Crypto Photography And Custom Firmware

Imagine a camera that took encrypted pictures. If your camera is stolen, the only thing on the memory card would be random data that can only be unlocked with a key. If you hire a photographer, those images cannot be copied without the key. At the very least, it’s an interesting idea made impressive because this actually exists.

[Doug] recently got his hands on a Samsung NX300, a nice camera for the price that conveniently runs Linux and is kinda open-sourced by Samsung. With special firmware, [Doug] created public/private key encryption for this camera, giving only the person with the private key the ability to unlock the pictures taken with this camera.

[Doug] started his build by looking at the firmware for this camera, figuring out how to take everything apart and put it back together. With a few modifications that included encryption for all images taken with this camera, [Doug] repackaged the firmware and upgraded the camera.

The encryption firmware is available on the site, but considering how easily [Doug] was able to make this hack happen, and a great walkthrough of how to actually do it raises some interesting possibilities. The NX300 is a pretty nice camera that’s a little bit above the Canon PowerShot cameras supported by CHDK. It also runs Linux, so if you’re looking for something cool to do with a nice camera, [Doug] has a very good resource.

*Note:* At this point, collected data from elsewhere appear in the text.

-- ==== Sys2Proof/Machine/CmdBase.lean ====
section
/-! DEFINITION. What all core commands share: the common word, slots and tags, units, Pool buffers, arithmetic flags and statistics (R97, R100, R104 to R107, R57, R58). -/
namespace Sys2Proof.Machine

/-- Opcode of a descriptor (R104). -/
def opcodeOf (d : Nat) : Nat := fld d 7 0

/-- Size of a descriptor in bytes (R105). -/
def cmdBytes (d : Nat) : Nat := if opcodeOf d = 4 ∨ opcodeOf d = 8 then 64 else 32

/-- The tag slot `i` names, if valid (R104). -/
def slotTag (d i : Nat) : Option Nat := if bitAt d (8 + i) then some (fld d (21 + 6 * i) (16 + 6 * i)) else none

/-- What R106 asks of a slot. -/
inductive SlotReq where
  | none | pool | poolOpt | tokenOpt | anyOpt
  deriving DecidableEq, Repr

/-- A tag entry names a token (R100). -/
def tagIsToken (tags : List Nat) (t : Nat) : Bool := bitAt (nth tags t) 63

/-- Start of a tag's buffer in the Pool (R100). -/
def tagBase (tags : List Nat) (t : Nat) : Nat := fld (nth tags t) 15 0 * 32

/-- Length of a tag's buffer (R100). -/
def tagLen (tags : List Nat) (t : Nat) : Nat := (fld (nth tags t) 31 16 + 1) * 32

/-- A slot meets its requirement; a clear slot holds zero (R104, R106). -/
def slotOk (tags : List Nat) (d i : Nat) (r : SlotReq) : Bool :=
  match slotTag d i, r with
  | none, .pool => false
  | none, _ => fld d (21 + 6 * i) (16 + 6 * i) == 0
  | some _, .none => false
  | some t, .pool => !tagIsToken tags t
  | some t, .poolOpt => !tagIsToken tags t
  | some t, .tokenOpt => tagIsToken tags t
  | some _, .anyOpt => true

/-- All eight slots meet their requirements. -/
def slotsOk (tags : List Nat) (d : Nat) (rs : List SlotReq) : Bool :=
  (List.range 8).all (fun i => slotOk tags d i (rs.getD i .none))

/-- Roles of an opcode's slots (R106): (read, write) for slots 0 to 7. -/
def slotRoles (op : Nat) : List (Bool × Bool) :=
  let r := (true, false)
  let w := (false, true)
  let rw := (true, true)
  match op with
  | 0x01 => [r, w, w]
  | 0x02 => [r, r, r]
  | 0x03 => [r, w, r, r, rw, r]
  | 0x04 => [r, w, r, r, rw, r, r, r]
  | 0x05 => [r, w, r]
  | 0x06 => [r, w]
  | 0x07 => [r, r, r, w]
  | 0x08 => [r, w, rw, r, r, r, rw, r]
  | 0x0C => [r, r, r, r, r, r, r, r]
  | _ => []

/-- Tags a command reads. -/
def readTags (d : Nat) : List Nat :=
  (List.range 8).filterMap (fun i => if ((slotRoles (opcodeOf d)).getD i (false, false)).1 then slotTag d i else none)

/-- Tags a command writes. -/
def writeTags (d : Nat) : List Nat :=
  (List.range 8).filterMap (fun i => if ((slotRoles (opcodeOf d)).getD i (false, false)).2 then slotTag d i else none)

/-- Every tag a command names. -/
def allTags (d : Nat) : List Nat := (List.range 8).filterMap (slotTag d)

/-- The units of a core (R97). -/
inductive CUnit where
  | seq | su0 | su1 | g | w | q | v | m0 | m1
  deriving DecidableEq, Repr

/-- Units a command occupies (*Units occupied by each command*). -/
def unitsOf (d : Nat) : List CUnit :=
  match opcodeOf d with
  | 0x01 => if bitAt d 70 then [.m1] else [.m0]
  | 0x02 => [.su1, .w]
  | 0x03 => if bitAt d 77 then [.su0, .g, .q] else [.su0, .g]
  | 0x04 => [.su0, .su1, .g, .q]
  | 0x05 => [.su1, .v]
  | 0x06 => [.su1, .v]
  | 0x07 => [.v]
  | 0x08 => [.su0, .su1, .g, .v, .q, .m1]
  | _ => [.seq]

/-- Units an issued command still keeps from later ones: a `STREAM` has driven its row groups and keeps only the requantiser (R76, R97). -/
def heldUnits (d : Nat) : List CUnit :=
  if opcodeOf d = 3 then (if bitAt d 77 then [.q] else []) else unitsOf d

/-- `GATE`, `SEM` and `MOOR` (R107). -/
def isBarrier (d : Nat) : Bool := opcodeOf d == 0x09 || opcodeOf d == 0x0A || opcodeOf d == 0x0B

/-- Commands that issue in program order among themselves (R108). -/
def inGangOrder (d : Nat) : Bool := opcodeOf d == 2 || opcodeOf d == 3 || opcodeOf d == 4 || opcodeOf d == 8

/-- What a command does to memory, as judged before it runs: a fault its descriptor, tags or the state before it decide (R134); a fault found while it executes; the device addresses it reads and writes; the Pool bytes it reads and writes, as addresses in its own Pool window. -/
structure Plan where
  bad : Bool
  exec : Bool
  reads : List (Nat × Nat)
  writes : List (Nat × Nat)
  poolR : List (Nat × Nat)
  poolW : List (Nat × Nat)

/-- A plan that touches nothing. -/
def planNone (bad : Bool) : Plan := ⟨bad, false, [], [], [], []⟩

/-- What a command sees of its core. -/
structure Env where
  h : Half
  c : Nat
  n : Nat
  d : Nat
  cid : Nat
  tags : List Nat
  args : List Nat
  rd : Nat → Byte

/-- The buffer of slot `i`: its address in the Pool window and its length; an absent slot has no bytes. -/
def buf (e : Env) (i : Nat) : Nat × Nat :=
  match slotTag e.d i with
  | some t => (poolBase e.h e.c + tagBase e.tags t, tagLen e.tags t)
  | none => (0, 0)

/-- `n` bytes at offset `o` of slot `i` as an address range. -/
def span (e : Env) (i o n : Nat) : Nat × Nat := ((buf e i).1 + o, n)

/-- `n` bytes at offset `o` lie in slot `i`'s buffer and in the Pool (R111). -/
def inBuf (e : Env) (i o n : Nat) : Bool :=
  n == 0 || (decide (o + n ≤ (buf e i).2) && decide ((buf e i).1 + o + n ≤ poolBase e.h e.c + 0x200000))

/-- The byte at offset `o` of slot `i`. -/
def bufByte (s : State) (e : Env) (i o : Nat) : Byte := s.byte ((buf e i).1 + o)

/-- Little-endian number of `n` bytes at offset `o` of slot `i`. -/
def bufNat (s : State) (e : Env) (i o n : Nat) : Nat := s.readNat ((buf e i).1 + o) n

/-- Write at offset `o` of slot `i`. -/
def bufWrite (s : State) (e : Env) (i o : Nat) (bs : List Byte) : State := s.write ((buf e i).1 + o) bs

/-- Element `k` of a run of format `f` that starts at offset `o` of slot `i` (R37). -/
def bufElem (s : State) (e : Env) (i o : Nat) (f : Fmt) (k : Nat) : Nat := elemAt f (fun b => bufByte s e i (o + b)) k

/-! ### Flags and statistics (R57, R58, R426) -/

/-- Combine the figures of one command's outputs into its ticket (R57, R215). -/
def addFlags (s : State) (h : Half) (n : Nat) (st : Stat) : State :=
  let x := s.ctx h n
  let f := x.flags
  s.setCtx h n { x with flags := { f with
    sat := f.sat || decide (st.sat > 0)
    ufl := f.ufl || decide (st.ufl > 0)
    spill := f.spill || decide (st.spill > 0)
    ovf := f.ovf || decide (st.ovf > 0)
    satTotal := satAdd 20 f.satTotal st.sat
    uflTotal := satAdd 20 f.uflTotal st.ufl } }

/-- Mark the ticket's outputs empty (R136). -/
def markEmpty (s : State) (h : Half) (n : Nat) : State :=
  let x := s.ctx h n
  s.setCtx h n { x with flags := { x.flags with empty := true } }

/-- The statistics record that slot `i` names, if any: it is read and written (R58, R106). -/
def statSpan (e : Env) (i : Nat) : List (Nat × Nat) := if (slotTag e.d i).isSome then [span e i 0 16] else []

/-- ⌊log2⌋ of an FP32 magnitude. -/
def f32Log2 (x : Nat) : Int :=
  match f32Dec (BitVec.ofNat 32 x) with
  | .fin _ m e => (m.log2 : Int) + e
  | _ => 128

/-- ⌊log2⌋ of a target's largest finite value (R426). -/
def fmtLog2Max (f : Fmt) : Int :=
  if fmtIsInt f then ((intMax f).toNat.log2 : Int)
  else match fmtDec f (fmtMaxCode f) with
    | .fin _ m e => (m.log2 : Int) + e
    | _ => 0

/-- Merge figures into the statistics record a slot names, and record the scale (R58, R426). -/
def mergeStat (s : State) (e : Env) (i : Nat) (tgt : Fmt) (st : Stat) : State :=
  match slotTag e.d i with
  | none => s
  | some t =>
    let s := bufWrite s e i 0 (natLe 16 (statMerge (bufNat s e i 0 16) st))
    let prog := match (s.ctx e.h e.n).ticket with
      | some tk => tk.handle
      | none => 0
    let bin := if st.amax = 0 then 0 else linBin (f32Log2 st.amax - fmtLog2Max tgt) (-10)
    s.observe e.h 1 2 e.c (prog % 65536 * 65536 + t) bin (some (st.amax : Int))

end Sys2Proof.Machine
end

13 thoughts on “Crypto Photography And Custom Firmware

  1. Had a thought about this before in halfbakery http://www.halfbakery.com/idea/Asymmetric_20Encryption_20Camcorder

    Still doesn’t deal with the fact that if anybody sees you filming and they don’t like you, they can just simply shoot you and take your camera.

    If the camera firmware can be modified, and there is some connectivity hardware inside of it. It may be viable to consider some form of broadcasting the encrypted photos over wifi/meshnet/whatever, to a nearby (or remote) hard drive. This can be over the internet, or maybe via a portable harddrive next to a secondary tailing team (who would be tasked with exfiltration back to an internet terminal or back to their own Journalism company for decryption and distribution of the photos).

    These tech is not something a normal journalist can simply easily construct themselves, so anything that simplifies this, might be helpful in getting information out of really hard to investigate areas.

  2. FYI mofosyne, this camera has built-in wifi including the ability to host the access point. Another hacker already wrote a script for this camera to auto-connect and move media contents to another server. It can shoot video too (also encrypted). A normal journalist can easily buy the camera, load the firmware, and drop the script on the CF card. It might even take a bullet…but I wouldn’t count on it. Basically, it’s exactly what you were wanting. You’re welcome.

    1. Thanks very much for making this concept come alive. I wonder how interested journalist are with this, and how technical are they? If most are not technical enough, should there be a service for them to get it configured (camera, and remote wifi hdd etc…) ? It could even be a kickstarter for you Doug, if time and energy for you permits, to set up a community where non technical journalist can get help from those who are. (Like how raspberry pi may not be the most powerful device, but has a very robust support community, speeding up it’s adoption amongst the general population)

      These are of course all just concepts, and viability of idea is not guaranteed, but doesn’t hurt to make the cost of entry for non technical users lower.

        1. The requirement is range, so you can keep the camera and the backup recorder as far apart as possible. Also enough processing power to do public key encryption. Both is more likely to perform better on a camera hardware, as opposed to an Eye-Fi card.

          1. I really don’t see how encrypting the images is relevant to a journalist concerned about their safety. The fewer people that can view the images, the less effective the deterrent effect of having them offsite is.

          2. arachnidster, it might not be relevant to a journalist in a dangerous/war area but there are plenty of uses in the “civilized” world.

            Here in Spain the police forces treated as illegal to take photos of them “doing their job” during several protests and “occupy” events. This was later overruled in court but only after several people were treated as criminals and even beaten just for having taken those photos. Now that they can’t do that(openly) they just take your camera/phone away and return it to you with the photographs erased.

            Personally I see a lot of use in cases like the one with the police forces in Spain. Having a camera that could take “hidden” and “encrypted” photographs(and even upload them using wifi) would make it harder to erase them as long as you don’t give any visual clue that they are there. Plus if they go through the images in the camera and don’t see anything they don’t like you are far less likely to take a beating or get arrested on some bullshit charge(both of those have happened multiple times here).

  3. An interesting article, and an interesting concept. It would be interesting to see this taken a step further to make it actually secure (at least the author points that this implementation is not secure, and offers some comments on why in the howto), possibly with the addition of streaming the encrypted files to a central repository using wifi.

  4. The trick to photographic police is a long lens and doing it from a distance. They cant arrest you when they don’t know you are photographing them. A lot of these protests need to get better organized and have people on rooftops taking photos.